Identify all lines of the data containing the string "ends" and copy them.
-*-
/-- The fence downbeat (R236), up to the parts of other chapters that DOWNBEAT adds. -/
def State.beginSave (s : State) (cause : Nat) (off : Bool) : State :=
  let seq := s.nextKeySeq
  let s := (s.set Reg.TILE_SAVE_STAT_STATE saveFencing).set Reg.TILE_SAVE_STAT_CAUSE cause
  let s := ((s.set Reg.TILE_SAVE_SEQ_LO_SEQ (seq % 2 ^ 32)).set Reg.TILE_SAVE_SEQ_HI_SEQ (seq / 2 ^ 32)).set
    Reg.TILE_SAVE_STAT_COPIES 0
  let s := (s.set Reg.TILE_SAVE_LOST_TILES 0).updSave fun x => { x with
    lost := [], off := off || causeShuts cause, start := s.bar, admitted := 0, abandoned := 0, residual := [], zeroed := [],
    entry := none, seq := seq, opSeconds := s.get Reg.OP_SECONDS_SECONDS, pwrCycles := s.get Reg.PWR_CYCLES_CYCLES,
    wake := false, shut := false }
  let s := (s.updDeck fun d => { d with seqHigh := max d.seqHigh seq }).updOffAfter
  let s := { s with sys := { s.sys with offCauses := [] } }.noteOff [(cause, off)]
  let s := (s.raise 0x150 [d1 cause, d8 seq]).leaveDoze
  let r := s.abandonStream
  let s := r.1.updSave fun x => { x with abandoned := r.2 }
  let s := (s.updTile fun x => { x with sweepStopped := x.sweep.isSome }).set Reg.TILE_STAT_SWEEP 0
  let s := s.armCancel.abandonRefresh
  let s := s.each channels State.relocAbandon
  let s := s.each ports fun s p => s.fencePort cause p
  let s := s.stopBackground
  (s.prsAdd 2 cause seq).releaseHeld fun _ => true

/-- Triggers that can be taken at this downbeat: those a warden decides wait while none is active (R391). -/
def State.takeable (s : State) (t : Nat × Bool) : Bool := hardwareCause t.1 || s.get Reg.WARDEN_STAT_ACTIVE ≠ 0

/-- How a save ends (R252). -/
inductive SaveEnd where
  | hibernate | shutdown | resume | wait
  deriving DecidableEq, Repr

/-- Phrases PFAIL_N must be high: 0 acts as 1 (R272). -/
def State.dwell (s : State) : Nat := max 1 (s.get Reg.TILE_SAVE_CTL_RESUME_DWELL)

/-- The first matching row of R252; an H entry that a request or a link wake met, or whose save failed, ends as a save without a cause of
its own does (R536; for a failed one DEDUCED, notes/assumptions/87.md). -/
def State.saveEnd (s : State) : SaveEnd :=
  let hold := s.saveCause = 6 && (s.save.wake || s.saveState = saveFailed)
  if s.saveCause = 6 && !s.save.off && !hold then .hibernate
  else if s.save.off || causeShuts s.saveCause then .shutdown
  else if !(s.flag Reg.TILE_SAVE_STAT_PFAIL) || s.save.inputLow then .shutdown
  else if s.dwell * 256 ≤ s.bar - s.save.pfailHigh then .resume
  else .wait

/-- A save that has committed or failed ends in shut-down as soon as R252 says so. -/
def State.endIfOff (s : State) : State :=
  if (s.saveState = saveCommitted || s.saveState = saveFailed) && s.saveEnd = .shutdown then s.updSave fun x => { x with shut := true }
  else s

/-- In H, or on the way out of it before step 8 (R233, R536). -/
def State.asleep (s : State) : Bool :=
  s.get Reg.SYS_PWR_STATE_STATE = 4 && (s.sys.hExit.isNone || decide (s.get Reg.SYS_STATE_STEP < 8))

/-- Step 2 of R20: the triggers latched since the last downbeat (R232, R233). In H no save starts, and a loss of input power
shuts the device down; before start-up has set the tile states every trigger does (R233, R536). -/
def State.takeTriggers (s : State) : State :=
  match s.save.latched.filter s.takeable with
  | [] => s
  | t :: l =>
    let s := s.updSave fun x => { x with latched := x.latched.filter fun t => !(s.takeable t) }
    let s := s.latchGuard t.1
    if s.saving then (s.each (t :: l) State.coalesce).endIfOff
    else if s.asleep && !((t :: l).any fun t => t.1 = 1 || t.1 = 4) then
      (s.set (Reg.GUARD_OUT_OUT 0) 0).set (Reg.GUARD_OUT_HW 0) 0
    else if s.asleep || !s.sys.tilesSet then
      ((s.set Reg.TILE_SAVE_STAT_CAUSE t.1).updSave fun x => { x with shut := true }).noteOff ((t :: l).map fun t => (t.1, true))
    else (s.beginSave t.1 t.2).each l State.coalesce

/-- SAVE_NOW (R235). -/
def opSaveNow (p : Pkt) (s : State) : OpResult :=
  let out := (nandChannels.filter fun n => !(s.nchUp n)).length
  if s.get Reg.SYS_STATE_STEP ≠ 15 then .refuse s stForbids
  else if 2 < out || s.get Reg.DECK_STAT_STATE ≠ 2 then .refuse s stForbids
  else if s.saving then .ok (s.latchSave 3 (p.expert && bitAt (p.u8 0) 0)) (leBytes 8 s.save.seq)
  else .ok (s.latchSave 3 (p.expert && bitAt (p.u8 0) 0)) (leBytes 8 s.nextKeySeq)

def saveNowOp : PktOp :=
  ⟨0x0404, some .mgmt, true, fun _ ps => ps.length = 4 && zeroAt ps 1 3,
    fun _ _ => 8, opSaveNow⟩

/-! ### The fence in place (R234, R238, R239) -/

/-- Has every admitted request completed: reads returned, writes in a channel queue, fetches owed done (R238)? -/
def State.fenceClear (s : State) : Bool :=
  s.tile.waits.isEmpty && s.tile.held.isEmpty
    && channels.all fun c => (s.ch c).issued.isEmpty && (s.ch c).reqs.all (·.write)

/-- The save commits without an image: nothing is new (R234). -/
def State.commitNothing (s : State) : State :=
  ((s.set Reg.TILE_SAVE_STAT_STATE saveCommitted).set Reg.TILE_SAVE_STAT_LAST_RESULT 1).prsAdd 3 0 s.keystoneSeq

/-- The image tile map of the save: the location table, with the save's copies, its ZERO tiles and its LOST tiles (R243,
R268). -/
def State.imageMap (s : State) : List (Nat × TileRec) :=
  let saved := (s.deck.segs.filter fun g => g.kind = .save).flatMap (·.tiles)
  let m := saved.foldl (fun m e => Store.set .zero m e.1 e.2) s.deck.loc
  let m := s.save.zeroed.foldl (fun m t => Store.set .zero m t .zero) m
  s.save.lost.foldl (fun m e => Store.set .zero m e.1 .lost) m

/-- The lost-tile list: causes of this save, and 6 for those carried from the parent (R302). -/
def State.lostList (s : State) : List (Nat × Nat) :=
  ((s.tilesWith (· = codeLost)).map fun t => (t, ((s.save.lost.find? fun e => e.1 = t).map (·.2)).getD 6))

/-- A MAP or LOST_LIST share's place in a stripe: it carries records, not a tile's bytes. -/
def recordShare (i seq : Nat) : Copy := ⟨i, seq, 0, [], []⟩

/-- Queue the shares of the image tile map and the lost-tile list (R243, R301, R302). -/
def State.queueMap (s : State) (seq : Nat) : State :=
  let tiles := ((s.tile.regions.filter (·.active)).map fun x => 16384 * x.size).sum
  let s := s.each (List.range (ceilDiv tiles 8192)) fun s i => (s.addCopy .map s.bar (recordShare i seq)).1
  let s := s.each (List.range (ceilDiv s.lostList.length 8192)) fun s i => (s.addCopy .lostList s.bar (recordShare i seq)).1
  s.each (s.deck.segs.filter fun g => g.kind = .map || g.kind = .lostList) fun s g => s.closeSegment g.num

/-- The last residual tile is handed over: STATE is CLOSING, the save segment closes, and the map follows (R243). -/
def State.enterClosing (s : State) : State :=
  let s := s.each (s.deck.segs.filter fun g => g.kind = .save && !g.closed) fun s g => s.closeSegment g.num
  (s.set Reg.TILE_SAVE_STAT_STATE saveClosing).queueMap s.save.seq

/-- The fence is in place (R238, R239, R234). Where R234 finds nothing new, the save score is not entered, and neither 0x049 nor 0x152 is
raised (DEDUCED, notes/assumptions/76.md). -/
def State.fenceDone (s : State) : State :=
  let us := barsUs (s.bar - s.save.start)
  let s := s.set Reg.TILE_SAVE_TIME_FENCE_US (satW 16 us)
  let s := s.raise 0x151 [d4 us, d4 s.save.admitted, d4 (us - 100000)]
  if s.dirtyCount = 0 && !s.save.dirtied then s.commitNothing
  else
    let res := s.tilesWith (fun c => decide (c ≤ 4))
    let s := (s.enterSaveScore).set Reg.TILE_SAVE_STAT_STATE saveSaving
    let s := (s.set Reg.TILE_SAVE_TOTAL_TILES res.length).set Reg.TILE_SAVE_REMAIN_TILES res.length
    let s := (s.updSave fun x => { x with residual := res }).raise 0x152 [d4 res.length, d4 s.save.abandoned]
    let s := s.each res fun s t => match s.frameOf t with
      | some f => s.addJob (f % 8) .save f
      | none => s
    let s := s.planBar true false true
    if res.isEmpty then s.enterClosing else s

/-! ### Writing the residual set (R240, R241) -/

/-- Residual tiles of a channel, in ascending tile number. -/
def State.residualOn (s : State) (c : Nat) : List Nat :=
  s.save.residual.filter fun t => match s.frameOf t with | some f => f % 8 = c | none => false

/-- A residual tile leaves the set. -/
def State.residualDone (s : State) (t : Nat) : State :=
  let s := (s.updSave fun x => { x with residual := x.residual.filter (· ≠ t) }).drop Reg.TILE_SAVE_REMAIN_TILES
  if s.save.residual.isEmpty then s.enterClosing else s

/-- One residual tile is read, with the lines that read with errors (R240, R241): a line that is uncorrectable without a marker loses the
tile. A tile for which the Deck has no place left stays in the set. -/
def State.saveTile (s : State) (t f : Nat) (errs : List (Fin 1024 × LineRead)) : State :=
  let r := s.readErrors f 6 errs
  let s := r.1
  if !r.2.isEmpty then
    ((s.each r.2 fun s e => s.wantMark (f % 8) f e.1 none e.2).loseInSave t 1).residualDone t
  else
    let y := s.readTile t f
    if y.isZero then (s.updSave fun x => { x with zeroed := x.zeroed ++ [t] }).residualDone t
    else
      let r := s.addCopy .save s.bar y
      match r.2 with
      | some _ => r.1.residualDone t
      | none => s

/-- Residual tiles that became LOST otherwise leave the set without being written, and their reads with them (R241). -/
def State.dropLost (s : State) : State :=
  let s := s.each (s.save.residual.filter fun t => s.code t = codeLost) State.residualDone
  s.each channels fun s c => s.dropJobs c fun j => j.kind = .save
    && !(s.save.residual.any fun t => (s.frameOf t).isSome && s.frameOf t = j.frame)

/-! ### The Keystone (R243, R245, R511) -/

/-- KEY_REF of a Keystone written now (R511, R516). -/
def State.keyRef (s : State) : KeyRef where
  mode := if s.flag Reg.SEC_STAT_ESCROW then 2 else 1
  epoch := s.get Reg.SEC_STAT_EPOCH + s.get Reg.SEC_STAT_ROTATE_PENDING
  escrowId := if s.flag Reg.SEC_STAT_ESCROW then s.get Reg.SEC_ESCROW_ID_ID else 0
  mediaKey := s.save.mediaKey

/-- A Keystone over a tile map, of the instant whose counts it carries (R243, R303). -/
def State.makeKeystone (s : State) (seq cause opSeconds pwrCycles bar : Nat) (map : List (Nat × TileRec)) : Keystone where
  seq := seq
  parent := s.save.parent
  cause := cause
  deckId := (s.deck.header.map (·.1)).getD []
  device := Config.sha384 Config.identityKey
  opSeconds := opSeconds
  pwrCycles := pwrCycles
  bar := bar
  regions := s.tile.regions
  map := map
  lost := s.lostList
  out := s.outMask
  keyRef := s.keyRef
  copies := []
  bad := []
  forged := []

/-- Are the shares of a kind of segment all programmed? -/
def State.kindsWritten (s : State) (p : SegKind → Bool) : Bool :=
  (s.deck.segs.filter fun g => p g.kind).all fun g => s.segWritten g.num

/-- The map and the lost-tile list are written: the three Keystone copies follow (R245). -/
def State.enterKeystone (s : State) : State :=
  let k := s.makeKeystone s.save.seq s.saveCause s.save.opSeconds s.save.pwrCycles s.save.start s.imageMap
  (s.set Reg.TILE_SAVE_STAT_STATE saveKeystone).placeKeystone k false

/-- A Keystone becomes the current one: the location table is its map, its segments have committed (R245, R290). -/
def State.adoptKeystone (s : State) (k : Keystone) : State :=
  let s := s.updDeck fun d => { d with
    loc := k.map
    segs := d.segs.filter fun g => g.kind = .stream || g.kind = .gc }
  ((s.setKeystoneSeq k.seq).updSave fun x => { x with dirtied := false, parent := k.seq }).updBands

/-- The save commits (R245). -/
def State.commitSave (s : State) (k : Keystone) : State :=
  let ms := (s.bar - s.save.start) * 39 / 10000
  let s := (s.set Reg.TILE_SAVE_STAT_STATE saveCommitted).set Reg.TILE_SAVE_STAT_LAST_RESULT 1
  let s := ((s.adoptKeystone k).set Reg.TILE_SAVE_TIME_LAST_MS (satW 16 ms)).prsAdd 3 0 k.seq
  let cs := ((s.deck.writing.map fun w => w.copies.map (·.chan))).getD k.copies
  s.raise 0x154 ([d8 k.seq, d4 ms] ++ cs.map d1)

/-! ### The end of a save (R251, R252, R253) -/

/-- The save-trigger latch clears itself when the save ends (R376). -/
def State.clearTrigger (s : State) : State := (s.set (Reg.GUARD_OUT_OUT 0) 0).set (Reg.GUARD_OUT_HW 0) 0

/-- Suspended channels are in service again after the save (R288). -/
def State.unsuspend (s : State) : State :=
  s.each (nandChannels.filter fun n => nchState s n = 2) fun s n => s.setNch n 1

/-- The fence's release begins: an in-service entry is programmed (R253, R254). -/
def State.beginRelease (s : State) : State := s.updSave fun x => { x with entry := some s.bar }

/-- DECK_SAVE_RATE falls where it must, and N_max and persistence are recomputed, as the device returns to service (R251, R253, R285). -/
def State.backToService (s : State) : State := (s.updSaveRate false).recomputeBudget

/-- A sweep stopped at the fence resumes from its word (R204). -/
def State.resumeSweep (s : State) : State :=
  if s.tile.sweep.isSome then (s.updTile fun x => { x with sweepStopped := false }).set Reg.TILE_STAT_SWEEP 1 else s

/-- The playing variant returns after the save score (R253). -/
def State.leaveSaveScore (s : State) : State :=
  if s.flag Reg.SCORE_STAT_SAVE then
    let s := (s.set Reg.SCORE_STAT_SAVE 0).switchTo s.wanted false
    s.planBar true false false
  else s

/-- Resume-in-place (R253). -/
def State.resume (s : State) : State :=
  let saved := (s.deck.loc.filterMap fun e => match e.2 with | .data .. => some e.1 | _ => none)
  let s := s.each (s.tilesWith (fun c => decide (c ≤ 4))) fun s t =>
    s.moveCode t (if saved.contains t then codeClean else codeZero)
  let s := ((s.leaveSaveScore.unsuspend).beginRelease).clearTrigger
  let s := (s.updTile fun x => { x with sweep := none, sweepStopped := false, sweepNext := false }).backToService
  ((s.set Reg.TILE_SAVE_STAT_STATE saveIdle).updOffAfter).raise 0x157 [d8 s.save.seq]

/-- A save fails (R251): its segments are dead, and no image commits. -/
def State.failSave (s : State) : State :=
  let stage := s.saveState
  let s := (s.set Reg.TILE_SAVE_STAT_STATE saveFailed).set Reg.TILE_SAVE_STAT_LAST_RESULT 2
  let s := s.each (s.deck.segs.filter fun g => g.kind ≠ .stream && g.kind ≠ .gc) fun s g => s.dropSegment g.num
  let s := s.updDeck fun d => { d with writing := none }
  s.raise 0x156 [d1 stage, d4 (s.get Reg.TILE_SAVE_REMAIN_TILES)]

/-- A failed save returns to service without a new image (R251): tile codes keep their values. -/
def State.failReturn (s : State) : State :=
  let s := ((s.leaveSaveScore.unsuspend).beginRelease).clearTrigger
  let s := (s.updSave fun x => { x with residual := [], zeroed := [] }).resumeSweep
  let s := (s.each channels fun s c => s.dropJobs c (·.kind = .save)).backToService
  (s.set Reg.TILE_SAVE_STAT_STATE saveIdle).updOffAfter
-*-
- Response
/-- How a save ends (R252). -/
/-- The first matching row of R252; an H entry that a request or a link wake met, or whose save failed, ends as a save without a cause of
/-- A save that has committed or failed ends in shut-down as soon as R252 says so. -/
/-- The save-trigger latch clears itself when the save ends (R376). -/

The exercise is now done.